Stored items
/-- A slot that LENS_STOP names: at class 0 it fades from the next output boundary, at class 1 from the next block start (R326, R329); one not
started yet is not started. -/
def stopSlot (now : Bool) (out : Int) (q : LensSlot) : LensSlot :=
  let q := { q with startReq := false }
  if q.st ≠ 3 then q else if now then fadeSlot out q else { q with stopReq := true }

def lensStopM (r : Req) (core slots : Byte) : Meaning where
  checks := fun _ => [(.range, slotMask slots = [] || 16 ≤ slots.toNat)]
  effect := fun _ s =>
    (modLens core.toNat (fun c => { c with
      slots := c.slots.mapIdx fun k q =>
        if (slotMask slots).contains k then stopSlot (r.cls = 0) (boundaryFrom s (coreFs c) s.now) q else q }) s, .ok, [])

def execLensStop (r : Req) (core slots : Byte) (s : State) : Out := fin (submit (.lensStop r core slots) (lensStopM r core slots) s)

def lensParamM (l : List LensItem) : Meaning where
  checks := fun s =>
    [(.range, l = [] || 64 < l.length || l.any fun i =>
      match (nth (s.core i.core.toNat).slots i.slot.toNat).kernel with
      | some k => k.params ≤ i.word.toNat
      | none => true)]
  effect := fun _ s => (l.foldl (fun s i => setParam i.core.toNat i.slot.toNat i.word.toNat i.value s) s, .ok, [])

def execLensParam (r : Req) (l : List LensItem) (s : State) : Out := fin (submit (.lensParam r l) (lensParamM l) s)

def lensStatusM (core : Byte) : Meaning where
  effect := fun _ s =>
    let c := s.core core.toNat
    (s, .ok, ((List.range 4).flatMap fun k => le 1 (nth c.slots k).st) ++ leBits 4 c.overruns ++ leBits 4 c.faults ++ le 4 c.cyclesMax ++
      le 4 c.cyclesLast ++ le 4 (budgetOf s c).toNat)

def execLensStatus (r : Req) (core : Byte) (s : State) : Out := fin (submit (.lensStatus r core) (lensStatusM core) s)

def lensDeadlineM (core strikes : Byte) (guard : Half) : Meaning where
  checks := fun _ => [(.range, guard.toNat < 64 || 4096 < guard.toNat)]
  effect := fun _ s => (modLens core.toNat (fun c => { c with deadlineSet := some (strikes.toNat, guard.toNat) }) s, .ok, [])

def execLensDeadline (r : Req) (core strikes : Byte) (guard : Half) (s : State) : Out :=
  fin (submit (.lensDeadline r core strikes guard) (lensDeadlineM core strikes guard) s)

/-! Block starts (R302, R303, R308, R309, R322, R324, R329). -/

/-- Settings that take effect at a block start: LENS_DEADLINE (R327), and the new parameter banks, whose values go into the new
shadow bank as well (R322). -/
def takeSettings (c : LensCore) : LensCore :=
  let c := match c.deadlineSet with
    | some (st, g) => { c with strikesSet := st, guard_ := g, deadlineSet := none }
    | none => c
  (List.range 4).foldl (fun c k =>
    let q := nth c.slots k
    match q.kernel with
    | some h =>
      if q.newBank then
        let q1 := { q with bankB := !q.bankB, newBank := false, staged := [], pch := true }
        { c with xm := q.staged.foldl (fun m x => localPut m (shadowBase q1 h + x.1) x.2) c.xm
                 slots := updAt c.slots k fun _ => q1 }
      else { c with slots := updAt c.slots k fun q => { q with pch := false } }
    | none => c) c

/-- A slot at block start k: a fade-out that has ended leaves it CHAINED; a stop begins its fade; a start begins it (R329). -/
def slotAtStart (b k : Int) (q : LensSlot) : LensSlot :=
  if q.st = 4 && q.fadeAt.isNone && q.fades.all (fun f => f.st = .silent) then
    { q with st := 2, outq := [], rampAt := none, stopReq := false }
  else if q.stopReq && q.st = 3 then fadeSlot (k * b) q
  else if q.startReq && q.st = 2 then
    { q with st := 3, startReq := false, first := true, needInit := false, outq := [], fadeAt := none, rampAt := some ((k + 2) * b)
             fades := List.replicate 16 { st := .silent } }
  else q

/-- The input of block k - 1 of a slot goes into its buffer in XM (R309): its core's sinks, or its upstream stage's output, which
it takes boundary by boundary. -/
def fillInput (n slot : Nat) (k : Int) (s : State) : State :=
  let c := s.core n
  let q := nth c.slots slot
  match q.kernel, q.chain with
  | some h, some g =>
    let base := h.inBuf + bufHalf (k - 1) * c.block * h.inCh
    if g.inKind = 0 then
      let miss := c.block - c.inBlk.length
      let rows := (List.range c.block).map fun i =>
        (List.range h.inCh).map fun ch => if i < miss then 0 else nth (nth c.inBlk (i - miss)) (g.inFrom.toNat + ch)
      modLens n (fun c => { c with xm := localPoke c.xm base rows.flatten }) s
    else
      let (rows, s) := (List.range c.block).foldl (fun acc i =>
        let (l, s) := slotOutput (g.inFrom.toNat / 4) (g.inFrom.toNat % 4) ((k - 1) * c.block + (i : Int)) acc.2
        (acc.1 ++ (List.range h.inCh).map fun ch => nth l ch, s)) (([] : List Word), s)
      modLens n (fun c => { c with xm := localPoke c.xm base rows }) s
  | _, _ => s

/-- The outputs of slot j of core n pass: those of the block before that nothing takes, a stage output with no live stage behind it, go by, and its
fades with them (R324, R329). -/
def passOutput (n j : Nat) (k : Int) (s : State) : State :=
  let q := nth (s.core n).slots j
  let taken := match q.chain with
    | some g => g.outKind = 0 || (downstream s (4 * n + j)).any fun d => slotLive (nth (s.core (d / 4)).slots (d % 4))
    | none => true
  if taken || !slotLive q then s
  else (List.range (s.core n).block).foldl (fun s i => (slotOutput n j ((k - 1) * (s.core n).block + (i : Int)) s).2) s

/-- The entries of block k in ascending slot number: a slot started now runs INIT alone, one that restarts runs INIT and BLOCK. -/
def entriesAt (old : List LensSlot) (c : LensCore) : List (Nat × Bool) :=
  (List.range 4).flatMap fun k =>
    let q := nth c.slots k
    if !slotLive q then []
    else if !slotLive (nth old k) then [(k, true)]
    else if q.needInit then [(k, true), (k, false)]
    else [(k, false)]

/-- Begin the entries of a block. -/
def beginBlock (k : Int) (l : List (Nat × Bool)) (c : LensCore) : LensCore :=
  let c := { c with
    cycles := 0, slots := c.slots.map fun q => { q with needInit := false } }
  match l with
  | (slot, init) :: rest => enterKernel (k - 1) ((k + 1) * c.block) slot init rest c
  | [] => c

/-- A core takes part in block starts: CORE runs, Prism is not gated, and the core is neither fenced nor being cleared. -/
def lensBlocks (s : State) (n : Nat) : Bool :=
  prismUnitUp s (fenceLens n) && !s.prism.gated && !stoppedByHoldover s (fenceLens n) && !(s.core n).clearing
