/-- TIME restarts (R204), with event 0x0306. -/
def restorePins (us : Nat) (s : State) : State := record 0x0306 engineTag [(4, us)] (resumePins s)

/-- Pins to high impedance, FSG and reflex outputs stopped, by the watchdog's expiry or HOLDOVER (R374, R392). -/
def freezePins (s : State) : State :=
  { s with trig := { s.trig with
    pins := s.trig.pins.map fun n => { n with z := true, active := false, falls := [], reflexEnd := none }
    fsgs := s.trig.fsgs.map fun f => { f with pulseEnd := none } } }

end Sys2Proof.Machine
end

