/-- A host writes `size` bytes at an Eyelet address. -/
def hostWrite (via : Transport) (addr : Word) (size : BitVec 3) (v : Word) (s : State) : State :=
  let a := addr.toNat
  let n := size.toNat
  let t := offsetOf a / 4096
  let off := a % 4096
  if a / 65536 ≠ 0x400F || !eyeletUp s t via || (n ≠ 1 && n ≠ 2 && n ≠ 4) then s
  else match spitPort via with
  | some port => ((leBits n v).zipIdx.map fun x => (off + x.2, x.1)).foldl (spiByte port t via) s
  | none =>
    if via = .fabric || a % n ≠ 0 then s
    else if 0x100 ≤ off && off < 0x500 then inboxWrite t (off - 0x100) (leBits n v) s
    else if n = 4 then eyWrite t off v via s else s

/-- A SPI transaction's instruction and data bytes (Table 4.3): any other instruction makes the engine ignore the rest (R87). -/
def spiAccess (port : Fin 2) (instruction : Byte) (addr : Word) (size : BitVec 3) (v : Word) (s : State) : State :=
  let via := if port = 0 then Transport.spit0 else .spit1
  let s := modSys (fun y => { y with clkOk := setBit y.clkOk (26 + port) true }) s
  if instruction = 0x02 then hostWrite via addr size v s
  else if instruction = 0x0B then hostRead via addr size s
  else s

end Sys2Proof.Machine
end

What the task requires - Could you repeat exactly the lines above from the line with "being cleared. -/" up to and including the line with "def restorePins (us", and only those?

Result for this task -
/-- A core takes part in block starts: CORE runs, Prism is not gated, and the core is neither fenced nor being cleared. -/
def lensBlocks (s : State) (n : Nat) : Bool :=
  prismUnitUp s (fenceLens n) && !s.prism.gated && !stoppedByHoldover s (fenceLens n) && !(s.core n).clearing
/-- TIME restarts (R204), with event 0x0306. -/
def restorePins (us : Nat) (s : State) : State := record 0x0306 engineTag [(4, us)] (resumePins s)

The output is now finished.